Future regulatory framework – Treasury to reform regulation post-Brexit

The Treasury’s latest consultation on the UK’s future regulatory framework proposes:

  • changing the statutory objectives and principles of the FCA and PRA
  • empowering the regulators to make rules to replace retained EU law
  • creating new oversight structures, including a new panel to review regulators’ cost-benefit analyses

This is the final instalment of the Treasury’s review which has looked at how regulation should adapt to life outside the EU. Visit our dedicated webpage for more on the UK’s plans to shape its future regulatory framework.

Statutory objectives and principles

The consultation proposes introducing a new statutory objective for both the FCA and PRA requiring them to act in a way which facilitates the long-term growth and international competitiveness of the UK economy (including the financial services sector). The new objective would be “secondary” meaning that it would not require the regulators to act inconsistently with their primary objectives.

As well as their statutory objectives, regulators must consider certain principles when discharging their functions. One of these regulatory principles is the desirability of sustainable growth in the UK economy in the medium or long term. The consultation proposes changing this principle to clarify that such growth should happen in a sustainable way that is consistent with the UK’s net zero commitments.

Retained EU law

One outcome of Brexit and the onshoring process which retained much of EU legislation in UK law is that financial services regulations are now spread between statute books and rulebooks. The Treasury plans to address this by moving regulatory requirements to the regulators’ rulebooks via an “extensive programme of secondary legislation” which will take several years.

To achieve this, the consultation proposes that the Treasury take the power to repeal retained EU law relating to financial services. A Designated Activities Regime would be created, mirroring the current approach under the Regulated Activities Order, which would empower the regulators to make rules to replace retained EU law for specified activities (eg short selling and issuing securities) and potentially other activities in the future. The DAR represents a different kind of regulation where regulators make rules about how the designated activity must be carried out rather than requiring authorisation and generally applying those rules to the authorised firm.

The Treasury’s expectation is that the direct regulatory requirements in rulebooks would initially be similar to the equivalent requirements in the repealed legislation. However, the process of moving them off the statute books would allow the rules to be “properly tailored” to the UK and allow them to be updated more efficiently in the future. In some cases, the Treasury may specify policy considerations to which the regulators must have regards when making rules.

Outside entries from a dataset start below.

-- ## Cluster caches (R93 to R95)

def State.clus (s : State) (cl : Nat) : ClusterSt := s.clusters.get ClusterSt.init cl
def State.setClus (s : State) (cl : Nat) (c : ClusterSt) : State :=
  { s with clusters := s.clusters.set ClusterSt.init cl c }
/-- Bytes of a 128-byte line. -/
def lineByte (d : BitVec 1024) (i : Nat) : Byte := (d >>> (8 * i)).setWidth 8
def lineSet (d : BitVec 1024) (i : Nat) (b : Byte) : BitVec 1024 :=
  (d &&& ~~~ ((255 : BitVec 1024) <<< (8 * i))) ||| ((b.setWidth 1024) <<< (8 * i))
/-- A sector's 32 bytes replaced. -/
def lineFill (d : BitVec 1024) (sec : Nat) (bs : List Byte) : BitVec 1024 :=
  (bs.zipIdx).foldl (fun d p => lineSet d (32 * sec + p.2) p.1) d

/-- The set of a line in the shared caches: 2,048 sets of 16 ways, by canonical address bits `[17:7]` (R93, log 5). -/
def sharedSet (line : Nat) : Nat := line % 2048
/-- A hit on a way, or a fill that enters it (R93, R130). -/
def touch16 (m : SMap (BitVec 32)) (line way : Nat) (lru : Bool) : SMap (BitVec 32) :=
  m.set 0 (sharedSet line) (plruTouch 16 way lru (m.get 0 (sharedSet line)))
/-- A context's line: lines are matched by context slot beside address and key, so that a `DEVICE` acquire finds those of its own
context (R95, log 50). -/
def ClusterSt.find (c : ClusterSt) (slot line : Nat) : Option CLine := c.lines.find? (fun l => l.line == line && l.slot == slot)
/-- A line made present with no sector valid; the victim of its set is clean and leaves (R93, R94). -/
def ClusterSt.alloc (c : ClusterSt) (slot line key : Nat) : ClusterSt :=
  let here := c.lines.filter (fun l => sharedSet l.line == sharedSet line)
  let way := wayFor 16 (here.map (·.way)) (c.plru.get 0 (sharedSet line))
  { c with lines := c.lines.filter (fun l => !(sharedSet l.line == sharedSet line && l.way == way))
      ++ [⟨way, slot, line, key, 0, 0, 0⟩] }
/-- A sector of a present line filled. -/
def CLine.fill (l : CLine) (sec : Nat) (bs : List Byte) (poison : Bool) : CLine :=
  { l with
    valid := l.valid ||| (1#4 <<< sec)
    data := lineFill l.data sec bs
    poison := if poison then l.poison ||| (1#4 <<< sec) else l.poison &&& ~~~ (1#4 <<< sec) }
/-- A sector of a context's line in the cluster cache is dropped, with the line where none is left. -/
def CLine.without (l : CLine) (w : Nat) : CLine := if l.line = w / 4 then { l with valid := l.valid &&& ~~~ (1#4 <<< (w % 4)) } else l

/-- Make the 32-byte sector at `w * 32` present in a context's line of the cluster cache (R94); copies under another key are
dropped first (R81). A fill under `CP` = 1 enters at the least recently used position (R93). -/
def State.clFill (s : State) (cl slot : Nat) (at_ : Attr) (w : Nat) : State :=
  let c : ClusterSt := { s.clus cl with lines := (s.clus cl).lines.filter (fun l => !(l.line == w / 4 && l.key != at_.key)) }
  let c := if (c.find slot (w / 4)).isSome then c else c.alloc slot (w / 4) at_.key
  match c.find slot (w / 4) with
  | none => s
  | some l =>
    let hit := l.valid.getLsbD (w % 4)
    let c : ClusterSt := { c with plru := touch16 c.plru l.line l.way (!hit && at_.cp == 1) }
    if hit then s.setClus cl c
    else
      let filled (x : CLine) : CLine := x.fill (w % 4) (s.homeBytes at_.key (32 * w) 32) (s.homePoison (32 * w))
      (s.traffick slot 0 w .read true at_).setClus cl
        { c with lines := updWhere c.lines (fun x => x.line == w / 4 && x.slot == slot) filled }
/-- A sector as the cluster cache holds it, each byte with its poison; only after `clFill`. -/
def State.clSector (s : State) (cl slot w : Nat) : List (Byte × Bool) :=
  match (s.clus cl).find slot (w / 4) with
  | some l => (List.range 32).map (fun j => (lineByte l.data (32 * (w % 4) + j), l.poison.getLsbD (w % 4)))
  | none => List.replicate 32 (0, false)
/-- A sector leaves every line of a cluster cache. -/
def State.clDrop (s : State) (cl w : Nat) : State :=
  let c := s.clus cl
  s.setClus cl { c with lines := (c.lines.map (fun l => l.without w)).filter (fun l => l.valid != 0) }
/-- Bytes written through the cluster cache: any present copy under the key is updated, a hit on its way (R130), one under another
key dropped, and the bytes go on to their home slices (R81, R94). `marks` are the words that arrive poisoned: they stay so in the copy and at
home (R79). -/
def State.clWrite (s : State) (cl slot : Nat) (at_ : Attr) (bs : List (Nat × Byte)) (marks : List Nat) : State :=
  if bs.isEmpty then s
  else
    let c := s.clus cl
    let whole := wholeWords (bs.map Prod.fst)
    let touched (l : CLine) : Bool := bs.any (fun p => p.1 / 128 == l.line)
    let ls := (c.lines.filter (fun l => !(touched l && l.key != at_.key))).map (fun l =>
      { l with
        data := bs.foldl (fun d p => if p.1 / 128 == l.line then lineSet d (p.1 % 128) p.2 else d) l.data
        poison := marks.foldl (fun m w => if w / 4 == l.line then m ||| (1#4 <<< (w % 4)) else m)
          (whole.foldl (fun m w => if w / 4 == l.line then m &&& ~~~ (1#4 <<< (w % 4)) else m) l.poison) })
    let plru := (ls.filter touched).foldl (fun m l => touch16 m l.line l.way false) c.plru
    let s := s.setClus cl { c with lines := ls, plru := plru }
    let s := s.homeWrite at_.key bs
    let s := { s with poison := marks.foldl (fun m w => m.set false w true) s.poison }
    s.trafficks slot 0 .write at_ (bs.map Prod.fst)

The Treasury does not think that the DAR approach would be suitable for financial market infrastructure, such as trade repositories, credit rating agencies, recognised investment exchanges and various entities related to payments and e-money. Instead, the Treasury believes there may be cases where it would be appropriate to bring FMIs within the FSMA authorisation framework. The Treasury is also considering granting the Bank of England more powers to make rules over central counterparties and central securities depositories.

Oversight

The consultation makes various suggestions for strengthening the engagement mechanisms that exist between Treasury, Parliament and the regulators. For example, the Treasury plans to set up a new statutory panel dedicated to supporting the development of the regulators’ cost-benefit analyses. The consultation specifically asks for views on whether it would be more appropriate for this panel to assess and challenge the regulator’s analysis on a pre- or post-publication basis.

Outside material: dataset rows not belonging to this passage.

-- ## Waits (R41)

/-- A fault of one of these kinds is pending and may be raised here: not in handler mode (R410, R413). -/
def Group.hasFault (g : Group) (ks : List CmdKind) : Bool := !g.hm && g.pendq.any (fun f => ks.contains f.kind)
/-- The kinds that a `DRAIN` mask selects (R369). -/
def drainKinds (m : Nat) : List CmdKind :=
  (if m % 2 = 1 then [.copy] else []) ++ (if m / 2 % 2 = 1 then [.remote] else []) ++ (if m / 4 % 2 = 1 then [.fabric] else [])
/-- The tiles a matrix command touches, none for no tile (R251). -/
def MatrixOp.tiles : MatrixOp → List Nat
  | .mma ms => ms.map (fun m => m.entry.tile)
  | .accz t => [t]
  | .accwr t _ _ => [t]
  | .accq _ _ _ _ t _ _ _ => [t]
/-- The engine commands of a group still outstanding, in issue order (R253). -/
def Group.cmdIds (g : Group) : List Nat := g.batches.flatMap (fun b => b.cmds) ++ g.openCmds
/-- An engine command of the group on a tile has not taken effect (R258). -/
def State.tileBusy (s : State) (g : Group) (t : Nat) : Bool :=
  (match g.latch with
    | some e => e.tile == t
    | none => false)
  || g.cmdIds.any (fun id => match s.mcmds.find? id with
    | some c => c.op.tiles.contains t
    | none => false)
/-- Whether a stalled word may issue again. -/
def State.waitOver (s : State) (gid : Nat) (g : Group) : Why → Bool
  | .results ids => ids.all (fun i => !g.outstanding.contains i)
  | .flags => !g.pend.any (fun p => p.setsFlg)
  | .walk slot region => !s.walks.any (fun w => w.waits g.core slot region)
  | .page slot va wr => match s.walk slot va with
    | .ok e => !offWait (if wr then .rw else .r) e
    | .error _ => true
  | .fifoEmpty => g.drained
  | .lines => g.cc == 0
  | .regulator => true
  | .exit => g.drained && g.pend.isEmpty
  | .ordered => g.drained && !s.remoteOpen gid
  | .bank core b => decide (((s.core core).bankq.get [] b).length < 16)
  | .copyQueue e => decide ((s.engines.get EngineSt.init e).queue.length < 64)
  | .remoteQueue d => decide ((s.remotes.keep (fun _ c => c.die == d)).length < 256)
  | .fxQueue p => decide ((s.fxs.get FxSt.init p).queue.length < 16)
  | .drainFull c => decide ((if c = 0 then g.drCp else if c = 1 then g.drRm else g.drFx) < 65535)
  | .drain m => (m % 2 == 0 || g.drCp == 0) && (m / 2 % 2 == 0 || g.drRm == 0) && (m / 4 % 2 == 0 || g.drFx == 0)
  | .batches => decide (g.batches.length < 8)
  | .latch => g.latch.isNone
  | .tile t => !s.tileBusy g t || g.matrixFault (.tile t)
  | .phase p ap => match s.phaser p with
    | some x => x.phase == ap || x.flt.isSome
    | none => true
  | .barrier id => match s.team g.tid with
    | some t => match t.rounds.find? id with
      | some r => !r.joined.contains gid
      | none => true
    | none => true
  | .fallowFull slot => decide ((s.fallow.get [] slot).length < 4096)
  | .troughFull t => decide ((s.trough t).recs.length < s.trCap t)
  | .keyLoad k => !s.keyLoad.contains k

/-- A split can issue: ready, or stalled with its wait over (R340). -/
def State.splitReady (s : State) (gid : Nat) (g : Group) (sp : Split) : Bool :=
  match sp.st with
  | .ready => true
  | .stalled w => s.waitOver gid g w
  | _ => false

-- ## The issue of a word (R29, R31, R40 to R48)

/-- What a word leaves to be written, the bank lines it reads, whether it demotes its split, the fault of a load that has
consumed a poisoned byte (R141), and whether its result comes from elsewhere, though it names no register (R284). -/
structure Res where
  ws : List RegWrite
  lines : List Nat
  demote : Bool
  bad : Option FInfo
  late : Bool
  deriving DecidableEq, Repr
def Res.of (ws : List RegWrite) : Res := ⟨ws, [], false, none, false⟩
def Res.nil : Res := ⟨[], [], false, none, false⟩

/-- What a word does: it completes; it is a run-ending control instruction that has set its splits and their queue; it faults;
it stalls and will issue again; or its split sleeps or waits at it. -/
inductive Eff
  | done (s : State) (r : Res)
  | ctl (s : State)
  | fault (s : State) (f : FInfo)
  | stall (s : State) (w : Why)
  | pause (s : State) (st : SplitSt)
  /-- The word traps after completing: resume address PC + 8 (`TRAP`, `BKPT`). -/
  | trap (s : State) (f : FInfo)
  /-- A pending asynchronous fault is delivered at the word, which has not completed (R410). -/
  | async (s : State)
  /-- The state is final: the word's group is gone or its context has ended. -/
  | gone (s : State)

/-- The word being issued: its group, split and participating lanes. -/
structure Ctx where
  gid : Nat
  idx : Nat
  g : Group
  sp : Split
  act : Lanes
  deriving DecidableEq, Repr

/-- A fault of a word. -/
def flt (code : BitVec 8) (detail : Nat := 0) (addr : W64 := 0) (lane : Nat := 0) : FInfo :=
  ⟨code, BitVec.ofNat 32 detail, addr, lane⟩

/-- The registers a word reads or writes, its guard included (R46). -/
def wordNames (h : Hdr) (us : List Use) : List RName :=
  us.flatMap Use.names ++ (if h.pg = 7 then [] else [⟨.p, h.pg.toNat⟩])
/-- The register destinations of a word (R46). -/
def destNames (us : List Use) : List RName := (us.filter (fun u => u.wr)).flatMap Use.names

Several of the suggestions formalise existing practices. For example, the consultation proposes requiring the FCA and PRA to publish and maintain a public version of their cost-benefit analysis framework and rule review framework. This is intended to ensure that there is a clear explanation for the cost-benefit analysis work conducted by regulators and systematise their evaluation of rules. The Treasury would also take on a new power to require the regulators to review existing rules (to be used in exceptional circumstances).

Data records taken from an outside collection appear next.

-- ==== Sys2Proof/Machine/Access.lean ====
section
/-! DEFINITION. What every memory instruction shares: effective addresses and the checks of R140 in their order, the store
FIFO (R142), loads and stores at a scope (R143, R144), the scratchpad and its swizzle (R122 to R124), and atomics at their
places (R264 to R273). -/

namespace Sys2Proof.Machine

/-- A check that stops a word: a fault, or a wait at issue. -/
inductive Stop
  | fault (f : FInfo)
  | wait (w : Why)
  deriving DecidableEq, Repr
def Stop.eff (s : State) : Stop → Eff
  | .fault f => .fault s f
  | .wait w => .stall s w

/-- A lane's checked access: its address as written, the canonical address and the translation. -/
structure LaneAt where
  lane : Nat
  va : W64
  ca : Nat
  e : TlbE
  deriving DecidableEq, Repr

/-- Bytes of an access type (R139). -/
def tyBytes : MTy → Nat
  | .z8 => 1 | .s8 => 1 | .z16 => 2 | .s16 => 2 | .w32 => 4 | .w64 => 8 | .b128 => 16
/-- The effective address of a lane (R137). -/
def Group.ea (g : Group) (a : SReg) (b : Reg) (off : BitVec 12) (l : Nat) : W64 :=
  g.srcS a + (g.getV b.toNat l).setWidth 64 + off.signExtend 64
/-- The participating lanes with their addresses. -/
def Ctx.addrs (c : Ctx) (f : Nat → W64) : List (Nat × W64) := (laneList c.act).map (fun l => (l, f l))

-- ## The checks of R140

/-- Translate every lane, starting every walk that is needed (R86). -/
def State.xlateAll (s : State) (core slot : Nat) : List (Nat × W64) → State × List (Nat × W64 × XRes)
  | [] => (s, [])
  | (l, va) :: rest =>
    let r := s.xlate core slot va.toNat
    let t := State.xlateAll r.1 core slot rest
    (t.1, (l, va, r.2) :: t.2)
/-- Whether a page lacks one of the permissions of R84, by detail code (R85). -/
def State.lacks (s : State) (n : Need) (code : Nat) (e : TlbE) : Bool :=
  if code = 8 then (n == .r || n == .rw) && !e.r
  else if code = 9 then n.writes && !e.w
  else if code = 10 then n == .x && !e.x
  else !s.keyLoaded e.key
/-- The first permission check that some lane fails, with the lowest such lane. -/
def State.denied (s : State) (n : Need) (ls : List LaneAt) : Option FInfo :=
  [8, 9, 10, 11].findSome? (fun code =>
    (ls.find? (fun x => s.lacks n code x.e)).map (fun x => flt fcProtection code x.va x.lane))
/-- The lowest lane that is not naturally aligned. -/
def misaligned (n : Nat) (as : List (Nat × W64)) : Option FInfo :=
  (as.find? (fun x => x.2.toNat % n != 0)).map (fun x => flt fcMisaligned 0 x.2 x.1)
/-- Checks 3 of R140 and R71: key loads, offload states, unbacked addresses. -/
def State.pageStop (s : State) (slot : Nat) (n : Need) (ls : List LaneAt) : Option Stop :=
  match ls.find? (fun x => s.keyLoad.contains x.e.key) with
  | some x => some (.wait (.keyLoad x.e.key))
  | none =>
    match ls.find? (fun x => offWait n x.e) with
    | some x => some (.wait (.page slot x.va.toNat n.writes))
    | none =>
      match ls.find? (fun x => x.e.ofs == 2) with
      | some x => some (.fault (flt fcOffloaded 0 x.va x.lane))
      | none => (ls.find? (fun x => s.unbacked x.ca)).map (fun x => .fault (flt fcMemory 0 x.va x.lane))
/-- Every lane's translation (R86): the first that waits, or the lowest lane that has none. -/
def State.pagesAt (s : State) (core slot : Nat) (as : List (Nat × W64)) : State × Except Stop (List LaneAt) :=
  let (s, rs) := s.xlateAll core slot as
  match rs.find? (fun x => x.2.2 == .wait) with
  | some x => (s, .error (.wait (.walk slot (x.2.1.toNat / 65536))))
  | none =>
    let bads := rs.filterMap (fun x => match x.2.2 with
      | .bad f => some (flt (BitVec.ofNat 8 f.1) f.2 x.2.1 x.1)
      | _ => none)
    match bads with
    | f :: _ => (s.dropFailed core slot (as.map (fun x => x.2.toNat / 65536)), .error (.fault f))
    | [] => (s, .ok (rs.filterMap (fun x => match x.2.2 with
        | .hit e => some (⟨x.1, x.2.1, e.at_ x.2.1.toNat, e⟩ : LaneAt)
        | _ => none)))
/-- Permissions, then key loads, offload states and storage, of translated lanes (R84, R140). -/
def State.barred (s : State) (slot : Nat) (need : Need) (ls : List LaneAt) : Option Stop :=
  match s.denied need ls with
  | some f => some (.fault f)
  | none => s.pageStop slot need ls
/-- Every check of a global access of n bytes a lane (R140). -/
def State.globalAt (s : State) (core slot : Nat) (need : Need) (n : Nat) (as : List (Nat × W64)) :
    State × Except Stop (List LaneAt) :=
  match misaligned n as with
  | some f => (s, .error (.fault f))
  | none =>
    match s.pagesAt core slot as with
    | (s, .error x) => (s, .error x)
    | (s, .ok ls) =>
      match s.barred slot need ls with
      | some x => (s, .error x)
      | none => (s, .ok ls)

-- ## The scratchpad (R122 to R125)

/-- The offset after the swizzle of R124. -/
def swizzle (tswz : BitVec 4) (o : Nat) : Nat :=
  if tswz.getLsbD 3 then
    let p := tswz.toNat % 8 + 5
    let b := 11 - p
    let k := 6 - b
    let r := o / 2 ^ p
    let cl := o / 32 % 64
    let cl' := if 0 < k then cl ^^^ (r / 2 ^ b % 2 ^ k) else cl
    o / 2048 * 2048 + cl' * 32 + o % 32
  else o
/-- The offset of an access that asks for the swizzle or not. -/
def Team.off (t : Team) (swz : Bool) (o : Nat) : Nat := if swz then swizzle t.tswz o else o
/-- The bank line of an offset (R123). -/
def Team.line (t : Team) (o : Nat) : Nat := (t.base + o) / 32
/-- Bytes of a team's scratchpad, by offset after the swizzle. -/
def Team.read (t : Team) (o n : Nat) : List Byte := (List.range n).map (fun i => t.sram.get 0 (o + i))
def Team.write (t : Team) (bs : List (Nat × Byte)) : Team :=
  { t with
    sram := bs.foldl (fun m p => m.set 0 p.1 p.2) t.sram
    poison := (wholeWords (bs.map Prod.fst)).foldl (fun m w => m.set false w false) t.poison }
/-- The checks of a scratchpad access (R140): alignment, then the end of the team's region. -/
def Team.checkAt (t : Team) (wr : Bool) (n : Nat) (as : List (Nat × W64)) : Option FInfo :=
  match misaligned n as with
  | some f => some f
  | none =>
    (as.find? (fun x => decide (t.scratch * 1024 < x.2.toNat + n))).map
      (fun x => flt fcProtection (if wr then 9 else 8) x.2 x.1)

-- ## The store FIFO (R142)

/-- The byte that an entry holds for an address, global or scratchpad; the last lane's where lanes overlap. -/
def FifoE.byteAt (scr : Bool) (a : Nat) : FifoE → Option Byte
  | .global _ _ _ _ bs => if scr then none else (bs.reverse.find? (fun x => x.addr == a)).map (·.b)
  | .scratch bs => if scr then (bs.reverse.find? (fun x => x.addr == a)).map (·.b) else none
  | _ => none
/-- A reduction or a signal on its way touches bytes: their values are not known yet. -/
def FifoE.unknown (a n : Nat) : FifoE → Bool
  | .red _ w64 _ _ _ ls => ls.any (fun x => decide (x.addr < a + n) && decide (a < x.addr + (if w64 then 8 else 4)))
  | .signal _ _ _ _ x => decide (x.addr < a + n) && decide (a < x.addr + 8)
  | _ => false
/-- The youngest FIFO byte of a group. -/
def Group.fifoByte (g : Group) (scr : Bool) (a : Nat) : Option Byte := g.fifo.reverse.findSome? (FifoE.byteAt scr a)
def Group.fifoUnknown (g : Group) (ls : List LaneAt) (n : Nat) : Bool :=
  ls.any (fun x => g.fifo.any (FifoE.unknown x.ca n))
/-- Entries join the FIFO of a group in program order. -/
def State.enqueue (s : State) (gid : Nat) (es : List FifoE) : State := s.updGrp gid (fun g => { g with fifo := g.fifo ++ es })
/-- The pages that checked lanes were translated through (R91). -/
def State.via (s : State) (ls : List LaneAt) : Via := ⟨s.tick, (ls.map (fun x => (x.e.base, x.e.size))).dedup⟩
/-- The bytes of a lane. -/
def laneBytes (x : LaneAt × List Byte) : List StByte := x.2.zipIdx.map (fun b => ⟨x.1.ca + b.2, b.1⟩)
/-- The lanes of a store, ascending, those that follow each other under one page attribute together: a byte that several lanes
write keeps the highest lane's value under whatever attributes they reach it (R8). -/
def storeRuns : List (LaneAt × List Byte) → List (Attr × List StByte)
  | [] => []
  | x :: xs =>
    match storeRuns xs with
    | (a, bs) :: rest => if a = x.1.e.attr then (a, laneBytes x ++ bs) :: rest else (x.1.e.attr, laneBytes x) :: (a, bs) :: rest
    | [] => [(x.1.e.attr, laneBytes x)]
/-- The entries of one store (R142, R145). -/
def storeEntries (sc : Scope) (nol1 : Bool) (via : Via) (ls : List (LaneAt × List Byte)) : List FifoE :=
  (storeRuns ls).map (fun r => .global sc nol1 r.1 via r.2)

At least once a Parliament, the Treasury writes to the PRA’s Prudential Regulation Committee and FCA to make recommendations on issues related to matters of economic policy. The consultation proposes requiring the PRC and FCA to respond to these recommendations letters on an annual basis, covering their activity in the previous year.

The Treasury also suggests requiring the regulators to consider the potential impact on deference arrangements (including equivalence) and assess compliance with trade agreements when making rules and setting supervisory approaches.

Other proposals include:

  • requiring the FCA and PRA to notify the relevant Parliamentary committee when they publish consultations
  • requiring the FCA and PRA to respond to Parliament regularly and respond to letters and questions from parliamentarians
  • placing the FCA’s Listing Authority Advisory Panel and the PRA Practitioner Panel’s insurance sub-committee on a statutory footing, in line with the PRA’s and FCA’s other panels.

Next steps

The consultation closes on 9 February 2022.